Letters to the Editor
We welcome your opinions and letters with name and address. We will edit when necessary. Include your name, address and phone number for verification. Mail them to Bay Weekly, P.O. Box 358, Deale, MD 20751 • E-mail them to [email protected]. or submit your letters on line, click here
The Multiplying Power of One
Dear Bay Weekly:
Thank you for the editorial some weeks back about each person trying to do his/her little bit to help save the Bay [Junk Packaging: Where Do You Draw the Line? Vol. xvi, No. 17: April 24]. I would never buy Brawny, in any case, so I didn’t figure that would count.
Since both the Maryland legislature and Gov. O’Malley gave in to the soap company lobbyists about giving them more time to get rid of phosphates in dishwashing detergents, my idea is that we as consumers have the most power anyway.

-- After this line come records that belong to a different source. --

-- ==== Sys2Proof/Machine/State.lean ====
section
/-! DEFINITION. Machine/State.lean: everything the specification gives the KV-4096 to hold, as plain data. A field's
default is its value at reset: the P column of its register table, or the power-on state of R321. Where the
specification gives no reset value the docstring says DESIGN CHOICE and names notes/assumptions/<n>.md. -/

namespace Sys2Proof.Machine

/-- Replicated things by index, ascending; an index not listed has its reset contents. -/
abbrev SMap (α : Type) := List (Nat × α)

/-- Stream states of R47, numbered as encoded there. -/
inductive StreamState where
  | closed | opened | admitted | running | truant | shed | faulted
  deriving DecidableEq, Repr

/-! ## Memories -/

/-- A byte memory in canonical form (addresses strictly rising, no entry equal to what an unlisted address reads as)
and, beside it, the syndromes of R279: stored check bits XOR the check bits of the stored data, by word address.
`gen` 0: unlisted bytes read zero; above 0 the contents are undefined (R308) and a free value. `bad` is the first
address whose word holds the poison marker while unlisted, and `badEnd` the end of that range (R283). -/
structure Mem where
  id : Nat := 0
  gen : Nat := 0
  bad : Nat := 0
  badEnd : Nat := 0
  cells : List Host.Cell := []
  syn : List (Nat × BitVec 7) := []
  deriving DecidableEq, Repr

/-! ## Command rings and replies -/

/-- A submission ring (R24, R29): base, ENABLE, SIZE_LOG2, CQ_SEL, HEAD; `tail` as published by doorbells; `times`
the doorbell instants of published packets, oldest first, each with the time its completion ring had by then kept fetching
stopped for want of credit (R28); `parked` a class 0 park (R293). -/
structure SubRing where
  base : BitVec 64 := 0
  enable : Bool := false
  sizeLog2 : BitVec 4 := 0
  cqSel : BitVec 6 := 0
  head : Nat := 0
  tail : Nat := 0
  times : List (Nat × Nat) := []
  parked : Bool := false
  deriving DecidableEq, Repr

/-- The status reply of R35, PHASE and SQ_HEAD filled in when it is written. -/
structure Reply where
  tag : BitVec 16 := 0
  status : BitVec 16 := 0
  opcode : Byte := 0
  ring : BitVec 6 := 0
  interim : Bool := false
  ctx : BitVec 12 := 0
  state : BitVec 4 := 0
  late : Bool := false
  stateValid : Bool := false
  detail : Byte := 0
  round : Word := 0xFFFFFFFF
  steps : BitVec 16 := 0
  result : BitVec 96 := 0
  deriving DecidableEq, Repr

/-- A completion ring (R24, R27 to R29); `held` replies without credit, oldest first; `fullFrom` since when 64 or more are
held, and `fullFor` for how long that has been so before (R28). -/
structure ComRing where
  base : BitVec 64 := 0
  enable : Bool := false
  sizeLog2 : BitVec 4 := 0
  intEn : Bool := false
  tail : Nat := 0
  phase : Bool := true
  credit : Nat := 0
  held : List Reply := []
  fullFrom : Option Nat := none
  fullFor : Nat := 0
  parked : Bool := false
  deriving DecidableEq, Repr

/-- A record waiting for egress: its 64 bytes as built, the stream, when its frame completed (R54) or none, when it was
produced, when it began to wait for credit, its metadata-pool block, its extension record's bytes and block, and whether an
earlier state of the stream produced it than one that a reply still has to tell (R52). -/
structure QRec where
  ctx : BitVec 12 := 0
  bytes : List Byte := []
  born : Option Nat := none
  made : Nat := 0
  waitFrom : Option Nat := none
  waited : Nat := 0
  frozen : Nat := 0
  block : Nat := 0
  ext : Option (List Byte × Nat) := none
  old : Bool := false
  deriving DecidableEq, Repr

/-- A metadata ring (R24, R27 to R29); `queue` records for the ring, oldest first; `retries` of a class 2 park. -/
structure MetaRing where
  base : BitVec 64 := 0
  enable : Bool := false
  sizeLog2 : BitVec 4 := 0
  intEn : Bool := false
  tail : Nat := 0
  phase : Bool := true
  credit : Nat := 0
  stall : Word := 0
  queue : List QRec := []
  parked : Bool := false
  deriving DecidableEq, Repr

/-- A datagram destination of one metadata ring (R88, R252); `queue` datagram copies not handed to the port. -/
structure DgDest where
  enable : Bool := false
  port : BitVec 1 := 0
  ipv6 : Bool := false
  dstPort : BitVec 16 := 0
  srcPort : BitVec 16 := 0
  dstIp : BitVec 128 := 0
  dscp : BitVec 6 := 0
  resolved : Bool := false
  seq : Word := 0
  lost : Nat := 0
  queue : List QRec := []
  deriving DecidableEq, Repr

/-- Why a command has no final reply yet (R36, R38). -/
inductive WaitCause where
  | boundary          -- a change waits for a round boundary (R21)
  | lastRecord (round : Word) -- took effect in this round; waits for records of the stream's earlier state (R49, R52)
  | transfer          -- AU_PUSH or job data under way (R42, R77)
  | clipEnd (clip : Nat)
  | jobEnd (ring : Nat) (tag : Nat)
  | selftest
  | fallow            -- MAINT_ERR_INJECT waits for the fallow slot (R46)
  | recess            -- RECESS_ENTER or RECESS_EXIT under way
  | switching         -- FW_ACTIVATE (R376)
  | queued (p : Packet) -- fetched; waits for the management command of its ring that executes (R51)
  | ready (r : Reply) -- executed; its reply waits for the replies before it (R51)
  deriving DecidableEq, Repr

/-- What an accepted AU_PUSH says of its access unit (R42). -/
structure AuPush where
  bytes : Nat
  ts : Word
  capture : BitVec 64
  discontinuity : Bool
  deriving DecidableEq, Repr

/-- A command fetched and without its final reply (R34, R36, R37). -/
structure Outstanding where
  ring : BitVec 6
  tag : BitVec 16
  opcode : Byte
  ctx : BitVec 12
  published : Nat
  deadline : Nat
  interim : Bool := false
  quiet : Bool := false
  cause : WaitCause
  result : BitVec 96 := 0
  au : Option AuPush := none
  deriving DecidableEq, Repr

/-- The CMD block (R29). -/
structure Cmd where
  maintEn : Bool := false
  cfgWhileEnabled : Bool := false
  badSize : Bool := false
  doorbellRefused : Bool := false
  disableBusy : Bool := false
  errRing : BitVec 6 := 0
  errKind : BitVec 2 := 0
  sq : SMap SubRing := []
  cq : SMap ComRing := []
  mr : SMap MetaRing := []
  outstanding : List Outstanding := []
  deriving DecidableEq, Repr

/-- The GLB block (R362) and the interrupt wire with its coalescing (R348, R349). -/
structure Glb where
  ready : Bool := false
  streamCause : Bool := false
  poolCause : Bool := false
  fwCause : Bool := false
  mask : BitVec 12 := 0xFFF
  coalCount : Byte := 1
  coalTime : BitVec 16 := 0
  cqCause : BitVec 64 := 0
  mrCause : BitVec 64 := 0
  entries : Nat := 0
  timerStart : Option Nat := none
  due : Bool := false
  wire : Bool := false
  deriving DecidableEq, Repr

/-! ## Streams -/

/-- An SRTP key slot (R101, R102). -/
structure KeySlot where
  suite : Nat := 0
  fromValid : Bool := false
  fromIndex : Nat := 0
  roc : Word := 0
  material : List Byte := []
  deriving DecidableEq, Repr

/-- A packet placed in the reorder window (R103, R104): the payload bytes kept, whether some were discarded (R106), when
it arrived, and its bitstream-pool blocks. `lost`: the packet arrived and was dropped for want of blocks (R119); it keeps its
place without being placed. -/
structure Placed where
  seq : BitVec 16
  ts : Word
  marker : Bool
  begins : Bool
  refFree : Bool
  bytes : Nat
  oversize : Bool
  arrived : Nat
  blocks : List Nat
  lost : Bool := false
  deriving DecidableEq, Repr

/-- A cadence of R65 in round number and fc, as rounds * R + fc: windows [t0 + n*period - half, t0 + n*period + half]. The
three are in units of 1/`den` fc, in which the period T * q is exact. -/
structure Cadence where
  t0 : Nat
  period : Nat
  half : Nat
  den : Nat := 1
  deriving DecidableEq, Repr

/-- One entry of a replay-ring index (R110). -/
structure ReplayEntry where
  seq : Nat
  ts : Word
  capture : BitVec 64
  round : Word
  offset : Nat
  length : Nat
  flags : BitVec 4
  refFree : Bool
  refused : Bool
  deriving DecidableEq, Repr

/-- A stream's replay ring (R110, R111). -/
structure Replay where
  base : Nat := 0
  dataBytes : Nat := 0
  entryCount : Nat := 0
  write : Nat := 0
  entries : List ReplayEntry := []
  deriving DecidableEq, Repr

/-- A reference picture held by a stream (R133, R134): FRAME_SEQ, output position, frame buffer, tainted blocks. -/
structure RefPic where
  seq : Nat
  outPos : Int
  buffer : Nat
  taint : List Nat
  deriving DecidableEq, Repr

/-- Addressing and source of a stream, from STREAM_OPEN (R40). -/
structure OpenParams where
  source : Nat := 0
  codec : Nat := 0
  ipv6 : Bool := false
  multicast : Bool := false
  srtp : Bool := false
  toRing : Bool := false
  asUdp : Bool := false
  mr : BitVec 6 := 0
  dstPort : BitVec 16 := 0
  srcPort : BitVec 16 := 0
  ssrc : Word := 0
  srcIp : BitVec 128 := 0
  dstIp : BitVec 128 := 0
  vlan : BitVec 16 := 0
  pt : Byte := 0
  deriving DecidableEq, Repr

/-- What STREAM_ADMIT fixes (R41), and the placement and binding Roll Call gives (R70, R125, R127, R145): HBM pages,
translation context (256 none), count of 4 KiB units, those of its prepared inputs. -/
structure AdmitParams where
  maxW : Nat := 0
  maxH : Nat := 0
  maxAu : Nat := 0
  frameRate : Nat := 1000
  profile : Byte := 0
  bitDepth : Nat := 8
  truantFrames : Nat := 3
  networks : List Nat := []
  engine : Nat := 0
  reduction : Nat := 1
  pages : List Nat := []
  xctx : Nat := 0
  granary4k : Nat := 0
  units : List Nat := []
  decUnits : List Nat := []
  rank : BitVec 16 := 0
  order : Nat := 0
  round : Word := 0
  deriving DecidableEq, Repr

/-- The counts of the stream report (R45). -/
structure StreamCounts where
  frameSeq : Nat := 0
  records : Nat := 0
  recordsDropped : Nat := 0
  lateRecords : Nat := 0
  dropLate : Nat := 0
  dropDuplicate : Nat := 0
  dropRtp : Nat := 0
  dropAuth : Nat := 0
  dropReplay : Nat := 0
  incomplete : Nat := 0
  refusedUncovered : Nat := 0
  notDecoded : Nat := 0
  creditWait : Nat := 0
  lastCapture : BitVec 64 := 0
  dropResync : Nat := 0
  deriving DecidableEq, Repr

/-- Reordering state (R103 to R105). `flushed`: the timestamp of an access unit completed before its end was known, whose
later packets are late. -/
structure Reorder where
  base : Option (BitVec 16) := none
  window : List Placed := []
  candidate : Option Placed := none
  needBegin : Bool := true
  discontinuity : Bool := false
  flushed : Option Word := none
  deriving DecidableEq, Repr

/-- Sender-report mapping and cadence state (R65, R68, R108). -/
structure Clocking where
  srNtp : BitVec 64 := 0
  srTs : Word := 0
  srAt : Option Nat := none
  completions : List Nat := []
  ratio : Nat × Nat := (1, 1)
  fit : Option Cadence := none
  locked : Bool := false
  charged : Option Cadence := none
  slipCheck : Bool := false
  relockCheck : Bool := false
  inRound : Nat := 0
  lastDone : Nat := 0
  deriving DecidableEq, Repr

/-- Decoder state of a stream (R125, R131 to R135, R139). -/
structure Decoder where
  params : List ParamSet := []
  refs : List RefPic := []
  taint : List Nat := []
  refuseCount : Nat := 0
  skips : SMap Nat := []
  levels : List Nat := []
  kinds : List Nat := []
  deriving DecidableEq, Repr

/-- A stream context (R9, R47); `sampled` the counts as they stood at the last management step boundary (R45). -/
structure Stream where
  state : StreamState := .closed
  op : OpenParams := {}
  ad : AdmitParams := {}
  shedRank : BitVec 16 := 0
  lastEvent : Byte := 0
  lastRound : Word := 0
  cnt : StreamCounts := {}
  sampled : StreamCounts := {}
  keys : SMap KeySlot := []
  replayTop : Nat := 0
  replaySeen : List Nat := []
  rtcpTop : Nat := 0
  rtcpSeen : List Nat := []
  ro : Reorder := {}
  clk : Clocking := {}
  dec : Decoder := {}
  ring : Replay := {}
  lostFlag : Bool := false
  sheaf : Option Nat := none
  histFree : Nat := 0
  deriving DecidableEq, Repr

/-- The decode report of R131. -/
structure DecReport where
  outcome : BitVec 4 := 0
  causes : Byte := 0
  coverage : Byte := 0
  deriving DecidableEq, Repr

/-- Where a completed access unit stands on its way to a record (R59). -/
inductive FrameStage where
  | waiting | decoded | prepared | listed
  deriving DecidableEq, Repr

/-- What preparation needs of a decoded picture: size, bit depth, signalled matrix and range (R123, R141, R143). -/
structure PicInfo where
  w : Nat := 0
  h : Nat := 0
  depth : Nat := 8
  matrix : Nat := 0
  full : Bool := false
  deriving DecidableEq, Repr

I found an excellent detergent, called Palmolive Gel ECO, with zero phosphates, at Kmart, and at a reasonable price. I used this Palmolive ECO for my last load of dishes and they came out sparkling.
I have resolved never to buy or use phosphates. Today I sent out emails to almost 50 friends and acquaintances, telling them of my decision and inviting them to join me and to tell their 50 best friends about it!
Barbara Miller, Fairhaven
Tearman Knows Elbow Grease
Dear Bay Weekly:
Margaret Tearman’s article “Fresh Paint, New Mulch and a Little Elbow Grease” [Vol. xvi, No. 18: May 1] is wonderful! I love it. You so captured the experience of getting ready to show a home on Maryland Home and Garden Pilgrimage. It made me laugh out loud with delight. Thank you so much.
Nita Walden, Public Relations Director: Maryland Home and Garden Pilgrimage
New Regs Hurt Recreational Crabbers
Dear Bay Weekly:
This letter is in reference to the new Maryland Fisheries 2008 Blue Crab Regulatory Proposals.
The regulations are punishing recreational crabbers. I feel that if commercial crabbers were required to remove their commercial pots [overnight} as the recreational crabbers are, the Bay would replenish the blue crab population in one year.
The state’s solution is to prohibit all recreational crabbers from harvesting females. This solution does not apply to the commercial crabbing industry. Make the same rules apply to the commercial crabbers as the recreational crabbers.
The crabbing industry is allowed to take female crabs all season until September and October with restricted bushel amounts. This does not seem fair. The recreational crabber does not put hundreds of pots out or dredge the Bay for crabs during the winter months.
The recreational crabber has to comply with regulation by not crabbing on Wednesdays and [abiding by] the 51⁄4-inch blue crab rule July 15 thru December 15. The recreational crabber must carry a ruler to measure the crab to make sure no laws are broken.
[Better to] restrict the amount of crab pots to five traps or strings per person.
We pay all the fees required by the state that help support the industry. So please be fair and allow the recreational crabber to have fair regulations that are consistent compared to the rules for Maryland commercial crabbers.
R. Morrison, Solomons
Department of Corrections
Don’t Eat that She-Crab!
Thanks to a reader with good eye-mind attention, we see that we’ve not pictured what we preach. In a photo on page 31 of Bay Weekly’s Indispensable Guide to Summer 2008 on the Bay, the Atlantic blue crab apron-up (and oval, ending in a point) above the sink is a female, which friends of the species should eliminate from their diet and catch. Under a bi-state emergency effort to restore the once-abundant species by cutting the catch of female crabs by 34 percent, Maryland now forbids recreational crabbers from taking hard-shelled she-crabs. No she-crabs may be taken by commercial crabbers after October 22, and bushels of females will be limited from September 1 until that date.